I have the following problem:
Suppose $f$ is of class $C^{(1)}$, $\;2\pi$-periodic, and real-valued. Show that $f'$is orthogonal to $f$ in $L^2(-\pi, \pi)$ by
a) expanding $f$ in (generalized) Fourier series $f = \sum \langle f, \phi_n\rangle \phi_n$ and using the following theorem:
Suppose $\{\phi_n\}_1^\infty$ is an orthonormal basis for $L^2(a,b)$. Then for any $f, g \in L^2(a,b)$ we have
$$\langle f, g\rangle = \sum_n \langle f, \phi_n \rangle \overline{\langle g, \phi_n \rangle}.$$
b)
By using the fact that $(f^2)' = 2ff'$.
I think I got $\textbf{b)}$ solved:
$$\langle f, f'\rangle = \int_{-\pi}^\pi f(x)f'(x)\;dx = \frac{1}{2}\int_{-\pi}^\pi \frac{d}{dx} f(x)^2\;dx = \frac{1}{2}\left[ f(x)^2\right]_{-\pi}^\pi = 0.$$
I tried a) but it seemed more problematic...how should I solve a)?
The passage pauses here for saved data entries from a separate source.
-- ==== Sys2Proof/Tests/Slice0.lean ====
section
/-! SUPPORT. Tests. The expected results are those of 95_test_vectors.md and the examples of 40_control_units.md; the
words are written out from the encodings of 30_encoding.md. Every `witness_` theorem shows that the hypotheses of
the obligation of that name can be met together. -/

namespace Sys2Proof.Tests

open Sys2Proof.Machine

/-! ### Well-formedness: what each check refuses -/

theorem test_wf_rep_zero_refused : (Instr.rep 0#7).wellFormed = false := by decide
theorem test_wf_item_lit_empty_refused : (Item.lit []).wellFormed = false := by decide
theorem test_wf_item_lit_129_refused : (Item.lit (List.replicate 129 0#8)).wellFormed = false := by
  simp [Item.wellFormed]
theorem test_wf_item_rep_one_refused : (Item.rep 1 0x41#8).wellFormed = false := by decide
theorem test_wf_item_rep_129_refused : (Item.rep 129 0x41#8).wellFormed = false := by decide

/-! ### Decoding: words written out bit by bit from R53 to R55 -/

theorem test_decode_lit : decodeByte 0b00000010#8 = .lit 0b0000010#7 ∧ litLength 0b0000010#7 = 3 := by decide
theorem test_decode_rep : decodeByte 0b11111110#8 = .rep 0b1111110#7 ∧ repLength 0b1111110#7 = 3 := by decide
theorem test_decode_nop : decodeByte 0b10000000#8 = .nop := by decide
theorem test_decode_nothing : decode [] = .error .noControlByte := rfl
theorem test_decodeTableWord : decodeTableWord 8 0x80 = some .nop ∧ decodeTableWord 8 0x7F = some (.lit 127#7) ∧
    decodeTableWord 8 0x81 = some (.rep 1#7) := by decide

/-! ### Assembler: program P2 of 95_test_vectors.md, with its truncated last unit -/

theorem test_disassemble_p2 :
    disassemble [0x80#8, 0x80#8, 0x01#8, 0x41#8, 0x42#8, 0xFD#8, 0x43#8, 0x80#8, 0x02#8, 0x44#8] =
      [.nop, .nop, .lit [0x41#8, 0x42#8], .rep 4 0x43#8, .nop, .raw [0x02#8, 0x44#8]] := by decide

/-! ### A running job on a small input -/

/-- The next state of an outcome, where it is one. -/
def after : Result → Option State
  | .next t => some t
  | .fault _ => none
  | .refused _ => none

/-- A job that has just been started on `bytes`, with room for `cap` bytes of OUT, which holds 0xEE throughout. -/
def job (bytes : List Byte) (cap : Nat) : State :=
  { State.reset with
    st := .scan, inLen := bytes.length, outCap := cap
    input := Buffer.ofBytes 0 bytes
    output := Buffer.ofBytes bytes.length (List.replicate cap 0xEE#8) }

/-- The same job on the byte-level engine. -/
def engineJob (bytes : List Byte) (cap : Nat) : State := { job bytes cap with impl := .byteLevel }

/-- What a test looks at: the cursors, the flags, and the first `n` bytes of OUT. -/
def view (n : Nat) (r : Result) : Option (Nat × Nat × Bool × Bool × List Byte) :=
  (after r).map fun t => (t.rd, t.wr, t.trunc, t.clamp, (Mem.readRun t.output.cells n 0).getD [])

theorem job_inv (bytes : List Byte) (cap : Nat) : Inv (job bytes cap) := by
  constructor <;> first | exact Mem.full_ofBytes _ | simp [job, State.reset, Buffer.ofBytes, Buffer.size, Buffer.overlaps, rangesMeet, EngineAgrees]

theorem engineJob_inv (bytes : List Byte) (cap : Nat) : Inv (engineJob bytes cap) := by
  constructor <;> first | exact Mem.full_ofBytes _ | simp [engineJob, job, State.reset, Buffer.ofBytes, Buffer.size, Buffer.overlaps, rangesMeet, EngineAgrees]

theorem job_started (bytes : List Byte) (cap : Nat) : JobStarted (job bytes cap) :=
  ⟨job_inv bytes cap, rfl, rfl, rfl, rfl, rfl, rfl⟩

theorem engineJob_started (bytes : List Byte) (cap : Nat) : JobStarted (engineJob bytes cap) :=
  ⟨engineJob_inv bytes cap, rfl, rfl, rfl, rfl, rfl, rfl⟩

theorem job_covers (bytes : List Byte) (cap : Nat) : Covers (job bytes cap) := (job_inv bytes cap).covers rfl

/-! ### One unit-level step -/

/-- W1: a LIT that fits. -/
theorem test_lit_fits : view 3 (step (job [0x02#8, 0xAA#8, 0xBB#8, 0xCC#8] 3)) =
    some (4, 3, false, false, [0xAA#8, 0xBB#8, 0xCC#8]) := by decide

/-- V-LIT-6: one unit cut by both bounds sets both flags. -/
theorem test_lit_both_bounds : view 2 (step (job [0x05#8, 0x41#8, 0x42#8, 0x43#8] 2)) =
    some (3, 2, true, true, [0x41#8, 0x42#8]) := by decide

/-- W5: a REP cut by the output. -/
theorem test_rep_clamped : view 5 (step (job [0xF0#8, 0x11#8] 5)) =
    some (2, 5, false, true, [0x11#8, 0x11#8, 0x11#8, 0x11#8, 0x11#8]) := by decide

/-- V-REP-3: a REP with no value byte sets TRUNC, does not evaluate CLAMP and writes nothing. -/
theorem test_rep_value_missing : view 1 (step (job [0xFF#8] 1)) = some (1, 0, true, false, [0xEE#8]) := by decide

/-- W3, first step: a NOP only consumes its control byte. -/
theorem test_nop : view 1 (step (job [0x80#8, 0x01#8, 0x05#8] 1)) =
    some (1, 0, false, false, [0xEE#8]) := by decide

/-- V-END-2: with no capacity the first step is END, and nothing is read. -/
theorem test_end : (after (step (job [0x00#8, 0x41#8, 0x42#8] 0))).map (fun t => (t.st, t.rd)) = some (.done, 0) := by
  decide

/-! ### One byte-level step (95_test_vectors.md section 2.7) -/

theorem test_engine_ctrl : (after (step (engineJob [0xFE#8, 0x7F#8] 3))).map (fun t => (t.ph, t.rd, t.cnt)) =
    some (.rfetch, 1, 3) := by decide

theorem test_engine_rfetch :
    (after (step { engineJob [0xFE#8, 0x7F#8] 3 with ph := .rfetch, rd := 1, cnt := 3 })).map
      (fun t => (t.ph, t.rd, t.cnt, t.val)) = some (.remit, 2, 3, 0x7F#8) := by decide

theorem test_engine_remit :
    (after (step { engineJob [0xFE#8, 0x7F#8] 3 with ph := .remit, rd := 2, wr := 2, cnt := 1, val := 0x7F#8 })).map
      (fun t => (t.ph, t.wr, t.cnt, Mem.read t.output.cells 2)) = some (.ctrl, 3, 0, some 0x7F#8) := by decide

theorem test_engine_litc :
    (after (step { engineJob [0x80#8, 0x01#8, 0x05#8] 1 with ph := .litc, rd := 2, cnt := 1 })).map
      (fun t => (t.ph, t.rd, t.wr, Mem.read t.output.cells 0)) = some (.ctrl, 3, 1, some 0x05#8) := by decide

/-! ### Host actions (95_test_vectors.md section 2.6 and section 4) -/

/-- A machine in IDLE with three bytes of IN and room for three bytes of OUT. -/
def idle (inBase outBase : Nat) : State :=
  { State.reset with
    input := Buffer.ofBytes inBase [0x80#8, 0x00#8, 0x41#8]
    output := Buffer.ofBytes outBase (List.replicate 3 0xEE#8) }

theorem idle_inv (inBase outBase : Nat) : Inv (idle inBase outBase) := by
  constructor <;> first | exact Mem.full_ofBytes _ | simp [idle, State.reset, Buffer.ofBytes, EngineAgrees]

/-- V-HOST-3: STATUS of a DONE job. V-HOST-9: another register number. -/
theorem test_read : let s := { job [0xFE#8, 0x7F#8] 3 with st := .done, rd := 2, wr := 3 }
    s.readRegister 0 = 0x02 ∧ s.readRegister 4 = 3 ∧ s.readRegister 5 = 0 := by decide

/-- W4's STATUS: DONE, TRUNC, SHORT. -/
theorem test_status_short : { job [0x05#8] 6 with st := .done, rd := 1, trunc := true }.readRegister 0 = 0x16 := by
  decide

/-- V-HOST-8: a RESET in BUSY leaves STATUS and the counts 0. -/
theorem test_reset_in_busy :
    (after (hostTurn .reset { job [0xFE#8, 0x7F#8] 3 with rd := 2, wr := 3, clamp := true })).map
      (fun t => (t.readRegister 0, t.readRegister 3, t.readRegister 4)) = some (0, 0, 0) := by decide

/-- X-1 of 95_test_vectors.md. -/
theorem test_launch_too_long : launchRefusal (idle 0 16) 4 3 = some .inputLongerThanBuffer := by decide

/-- X-2: the ranges overlap by one byte. -/
theorem test_launch_overlap : launchRefusal (idle 0x100 0x102) 3 1 = some .buffersOverlap := by decide

/-- X-3: the host writes IN[0] while BUSY. -/
theorem test_write_in_busy : after (hostTurn (.writeIn 0 0#8) (job [0x80#8] 1)) = none := by decide

/-- A job that reads one byte and may write one, in buffers that overlap outside the job's ranges: OUT offset 2 is IN
offset 0. -/
def crossed : State := { idle 2 0 with st := .scan, inLen := 1, outCap := 1 }

/-- R82: the job's input may not be written through OUT either. -/
theorem test_write_through_out :
    hostTurn (.writeOut 2 0#8) crossed = .refused .hostTouchesInputWhileBusy := rfl

/-- R113: in DONE there is no result for the host before a STATUS read has returned DONE. -/
theorem test_collect_needs_status :
    after (hostTurn .collect { job [] 0 with st := .done }) = none ∧
      (after (hostTurn .collect ({ job [] 0 with st := .done }.hostReads 0))).map (fun t => t.replies.head?) =
        some (some (.result [] 0 false false false)) := by decide

/-! ### The step runs the word that is loaded -/

theorem test_withFetchWord : (after (step (State.reset.withFetchWord 8 0x02))).map (fun t => (t.rd, t.wr)) =
    some (4, 3) := by decide

/-! ### Witnesses for the hypotheses of the obligations -/

theorem witness_RepeatLengthFormsAgree : (1#7 : RunField) ≠ 0#7 ∧ (127#7 : RunField) ≠ 0#7 := by decide

theorem witness_EveryControlByteHasItsClassAndLength :
    (0x7F#8).toNat ≤ 0x7F ∧ (0x80#8).toNat = 0x80 ∧ 0x81 ≤ (0x81#8).toNat := by decide

theorem witness_DecodeAndEncodeAgree :
    (Instr.rep 127#7).wellFormed = true ∧ (Instr.lit 0#7).wellFormed = true ∧ Instr.nop.wellFormed = true := by decide

theorem witness_DisassembleInvertsAssemble :
    ∀ it ∈ [Item.nop, .lit [0x41#8], .rep 128 0x80#8], it.isUnit = true ∧ it.wellFormed = true := by decide

theorem witness_AssemblerLinesAndRefusals :
    (1 ≤ [0x41#8].length ∧ [0x41#8].length ≤ 128) ∧ ([] : List Byte).length = 0 ∧
      128 < (List.replicate 129 0#8).length ∧ (2 ≤ 128 ∧ 128 ≤ 128) ∧ 1 < 2 ∧ 128 < 129 := by
  simp

theorem witness_UnitLengthFromControlByte :
    takeUnit [0x00#8, 0x41#8, 0x80#8] = some (.lit [0x41#8], [0x80#8]) ∧
      takeUnit [0x80#8, 0x41#8] = some (.nop, [0x41#8]) ∧ takeUnit [0x81#8, 0x41#8] = some (.rep 128 0x41#8, []) := by
  decide

theorem witness_LitCopiesTheClampedRun : Covers (job [0x41#8, 0x42#8] 2) := job_covers _ _

theorem witness_RepReplicatesTheValueByte :
    (1#7 : RunField) ≠ 0#7 ∧ Covers (job [0x41#8] 2) ∧ (job [0x41#8] 2).rd < (job [0x41#8] 2).inLen ∧
      Covers (job [] 2) ∧ (job [] 2).rd = (job [] 2).inLen :=
  ⟨by decide, job_covers _ _, by decide, job_covers _ _, rfl⟩

theorem witness_StepRunsTheDecodedUnit : let u := job [0x80#8] 1
    u.nextTurn = (.decoder, u) ∧ u.st = .scan ∧ u.impl = .unitLevel ∧ u.wr ≠ u.outCap ∧ u.rd ≠ u.inLen ∧
      Mem.read u.input.cells u.rd = some 0x80#8 := by decide

theorem witness_EndStepOnlyMovesToDone : let u := job [0x80#8] 0; let v := engineJob [] 1
    (u.nextTurn = (.decoder, u) ∧ u.st = .scan ∧ u.impl = .unitLevel ∧ u.wr = u.outCap) ∧
      v.nextTurn = (.decoder, v) ∧ v.st = .scan ∧ v.ph = .ctrl ∧ v.rd = v.inLen := by decide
Assuming that you are expanding with respect to the standard basis $\{\sin (nx), \cos (nx)\}_n$, you compute $$ f' = \sum \langle f,\phi_n \rangle \phi'_n, $$ and hence $$ \langle f,f' \rangle = \sum \langle f,\phi_n \rangle \langle \phi_n,\phi'_n \rangle = 0 $$ because $\int_{-\pi}^\pi \sin (nx) \cos (nx)\, dx =0$ for every $n$.